Kulikov stressed that almost 400,000 annual deaths can be averted if the Philippines would invest P28.9 billion on NCD intervention programs in the next 15 years.
Of the proposed amount, P10 billion will be for tobacco control, P8.4 billion for alcohol control, P5 billion for salt reduction programs and P3.5 billion for physical activity awareness.
Based on cost analysis of the selected intervention packages, health officials said the investment can be considered a “moderate expenditure” to mitigate the harmful effects of NCDs on the Philippine economy.

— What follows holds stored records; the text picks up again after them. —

@[simp] theorem setCmd_agenda (s : State) (c n : Nat) (v : Option Cmd) : (setCmd s c n v).agenda = s.agenda := rfl
@[simp] theorem setCmd_stepNo (s : State) (c n : Nat) (v : Option Cmd) : (setCmd s c n v).stepNo = s.stepNo := rfl
@[simp] theorem setCmd_cur (s : State) (c n : Nat) (v : Option Cmd) : (setCmd s c n v).cur = s.cur := rfl
@[simp] theorem setCmd_nextId (s : State) (c n : Nat) (v : Option Cmd) : (setCmd s c n v).nextId = s.nextId := rfl
@[simp] theorem setCmd_now (s : State) (c n : Nat) (v : Option Cmd) : (setCmd s c n v).now = s.now := rfl
@[simp] theorem setCmd_dram (s : State) (c n : Nat) (v : Option Cmd) : (setCmd s c n v).dram = s.dram := rfl
@[simp] theorem setCmd_dramBad (s : State) (c n : Nat) (v : Option Cmd) : (setCmd s c n v).dramBad = s.dramBad := rfl
@[simp] theorem setCmd_sram (s : State) (c n : Nat) (v : Option Cmd) : (setCmd s c n v).sram = s.sram := rfl
@[simp] theorem setCmd_sramBad (s : State) (c n : Nat) (v : Option Cmd) : (setCmd s c n v).sramBad = s.sramBad := rfl
@[simp] theorem setCmd_quads (s : State) (c n : Nat) (v : Option Cmd) : (setCmd s c n v).quads = s.quads := rfl
@[simp] theorem setCmd_dies (s : State) (c n : Nat) (v : Option Cmd) : (setCmd s c n v).dies = s.dies := rfl
@[simp] theorem setCmd_qdies (s : State) (c n : Nat) (v : Option Cmd) : (setCmd s c n v).qdies = s.qdies := rfl
@[simp] theorem setCmd_homes (s : State) (c n : Nat) (v : Option Cmd) : (setCmd s c n v).homes = s.homes := rfl
@[simp] theorem setCmd_llc (s : State) (c n : Nat) (v : Option Cmd) : (setCmd s c n v).llc = s.llc := rfl
@[simp] theorem setCmd_inflight (s : State) (c n : Nat) (v : Option Cmd) : (setCmd s c n v).inflight = s.inflight := rfl
@[simp] theorem setCmd_clears (s : State) (c n : Nat) (v : Option Cmd) : (setCmd s c n v).clears = s.clears := rfl
@[simp] theorem setCmd_spawns (s : State) (c n : Nat) (v : Option Cmd) : (setCmd s c n v).spawns = s.spawns := rfl
@[simp] theorem setCmd_travels (s : State) (c n : Nat) (v : Option Cmd) : (setCmd s c n v).travels = s.travels := rfl
@[simp] theorem setCmd_saved (s : State) (c n : Nat) (v : Option Cmd) : (setCmd s c n v).saved = s.saved := rfl
@[simp] theorem setCmd_xinvs (s : State) (c n : Nat) (v : Option Cmd) : (setCmd s c n v).xinvs = s.xinvs := rfl
@[simp] theorem setCmd_kills (s : State) (c n : Nat) (v : Option Cmd) : (setCmd s c n v).kills = s.kills := rfl
@[simp] theorem setCmd_evacs (s : State) (c n : Nat) (v : Option Cmd) : (setCmd s c n v).evacs = s.evacs := rfl
@[simp] theorem setCmd_ended (s : State) (c n : Nat) (v : Option Cmd) : (setCmd s c n v).ended = s.ended := rfl
@[simp] theorem setCmd_bias (s : State) (c n : Nat) (v : Option Cmd) : (setCmd s c n v).bias = s.bias := rfl
@[simp] theorem setCmd_flips (s : State) (c n : Nat) (v : Option Cmd) : (setCmd s c n v).flips = s.flips := rfl
@[simp] theorem setCmd_nodes (s : State) (c n : Nat) (v : Option Cmd) : (setCmd s c n v).nodes = s.nodes := rfl
@[simp] theorem setCmd_ecfgLocked (s : State) (c n : Nat) (v : Option Cmd) : (setCmd s c n v).ecfgLocked = s.ecfgLocked := rfl
@[simp] theorem setCmd_lqCore (s : State) (c n : Nat) (v : Option Cmd) : (setCmd s c n v).lqCore = s.lqCore := rfl
@[simp] theorem setCmd_lqBank (s : State) (c n : Nat) (v : Option Cmd) : (setCmd s c n v).lqBank = s.lqBank := rfl
@[simp] theorem setCmd_repNode (s : State) (c n : Nat) (v : Option Cmd) : (setCmd s c n v).repNode = s.repNode := rfl
@[simp] theorem setCmd_nid (s : State) (c n : Nat) (v : Option Cmd) : (setCmd s c n v).nid = s.nid := rfl
@[simp] theorem setCmd_agent (s : State) (c n : Nat) (v : Option Cmd) : (setCmd s c n v).agent = s.agent := rfl
@[simp] theorem setCmd_pbar (s : State) (c n : Nat) (v : Option Cmd) : (setCmd s c n v).pbar = s.pbar := rfl
@[simp] theorem setCmd_prst (s : State) (c n : Nat) (v : Option Cmd) : (setCmd s c n v).prst = s.prst := rfl
@[simp] theorem setCmd_pbars (s : State) (c n : Nat) (v : Option Cmd) : (setCmd s c n v).pbars = s.pbars := rfl
@[simp] theorem setCmd_podBars (s : State) (c n : Nat) (v : Option Cmd) : (setCmd s c n v).podBars = s.podBars := rfl
@[simp] theorem setCmd_flash (s : State) (c n : Nat) (v : Option Cmd) : (setCmd s c n v).flash = s.flash := rfl
@[simp] theorem setCmd_pilot (s : State) (c n : Nat) (v : Option Cmd) : (setCmd s c n v).pilot = s.pilot := rfl
@[simp] theorem setCmd_served (s : State) (c n : Nat) (v : Option Cmd) : (setCmd s c n v).served = s.served := rfl
@[simp] theorem setCmd_electing (s : State) (c n : Nat) (v : Option Cmd) : (setCmd s c n v).electing = s.electing := rfl
@[simp] theorem setCmd_seq (s : State) (c n : Nat) (v : Option Cmd) : (setCmd s c n v).seq = s.seq := rfl
@[simp] theorem setCmd_grids (s : State) (c n : Nat) (v : Option Cmd) : (setCmd s c n v).grids = s.grids := rfl
@[simp] theorem setCmd_groups (s : State) (c n : Nat) (v : Option Cmd) : (setCmd s c n v).groups = s.groups := rfl
@[simp] theorem setCmd_gridKey (s : State) (c n : Nat) (v : Option Cmd) : (setCmd s c n v).gridKey = s.gridKey := rfl
@[simp] theorem setCmd_reports (s : State) (c n : Nat) (v : Option Cmd) : (setCmd s c n v).reports = s.reports := rfl
@[simp] theorem setCmd_sent (s : State) (c n : Nat) (v : Option Cmd) : (setCmd s c n v).sent = s.sent := rfl
@[simp] theorem setCmd_rsyncs (s : State) (c n : Nat) (v : Option Cmd) : (setCmd s c n v).rsyncs = s.rsyncs := rfl
@[simp] theorem setCmd_rsyncLen (s : State) (c n : Nat) (v : Option Cmd) : (setCmd s c n v).rsyncLen = s.rsyncLen := rfl
@[simp] theorem setCmd_ports (s : State) (c n : Nat) (v : Option Cmd) : (setCmd s c n v).ports = s.ports := rfl
@[simp] theorem setCmd_scrubs (s : State) (c n : Nat) (v : Option Cmd) : (setCmd s c n v).scrubs = s.scrubs := rfl
@[simp] theorem setCmd_refreshes (s : State) (c n : Nat) (v : Option Cmd) : (setCmd s c n v).refreshes = s.refreshes := rfl
@[simp] theorem setCmd_retrain (s : State) (c n : Nat) (v : Option Cmd) : (setCmd s c n v).retrain = s.retrain := rfl
@[simp] theorem setCmd_samples (s : State) (c n : Nat) (v : Option Cmd) : (setCmd s c n v).samples = s.samples := rfl
@[simp] theorem setCmd_throttle (s : State) (c n : Nat) (v : Option Cmd) : (setCmd s c n v).throttle = s.throttle := rfl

“We only know the treatment, but we don’t see the deep and hidden costs of NCDs,” Kulikov said, noting that the indirect cost is nine times greater than the direct cost.
With the four health packages, the Philippines can expect a return on investment amounting to P377.7 billion over 15 years, he said.
Investing in NCD prevention programs, Kuliko emphasized, is highly cost-effective. “Per every peso invested in selected prevention policies, a return of P7 to P29.9 can be expected.”
Abeyasinghe said the salt reduction package has the best return on investment, costing P5 billion to implement over the next 15 years but generating a P163.1-billion return due to increased productivity in the workforce. It is estimated that this intervention will save 164,251 lives during a 15-year period.
“The physical activity package has the next best return on investment, saving 58,397 lives, followed by the tobacco control package saving 71,130 lives and the alcohol control package saving 57,872 lives,” Abeyasinghe added.
The DOH hopes to achieve its target of cutting by one-third the recorded premature deaths from NCDs by 2030.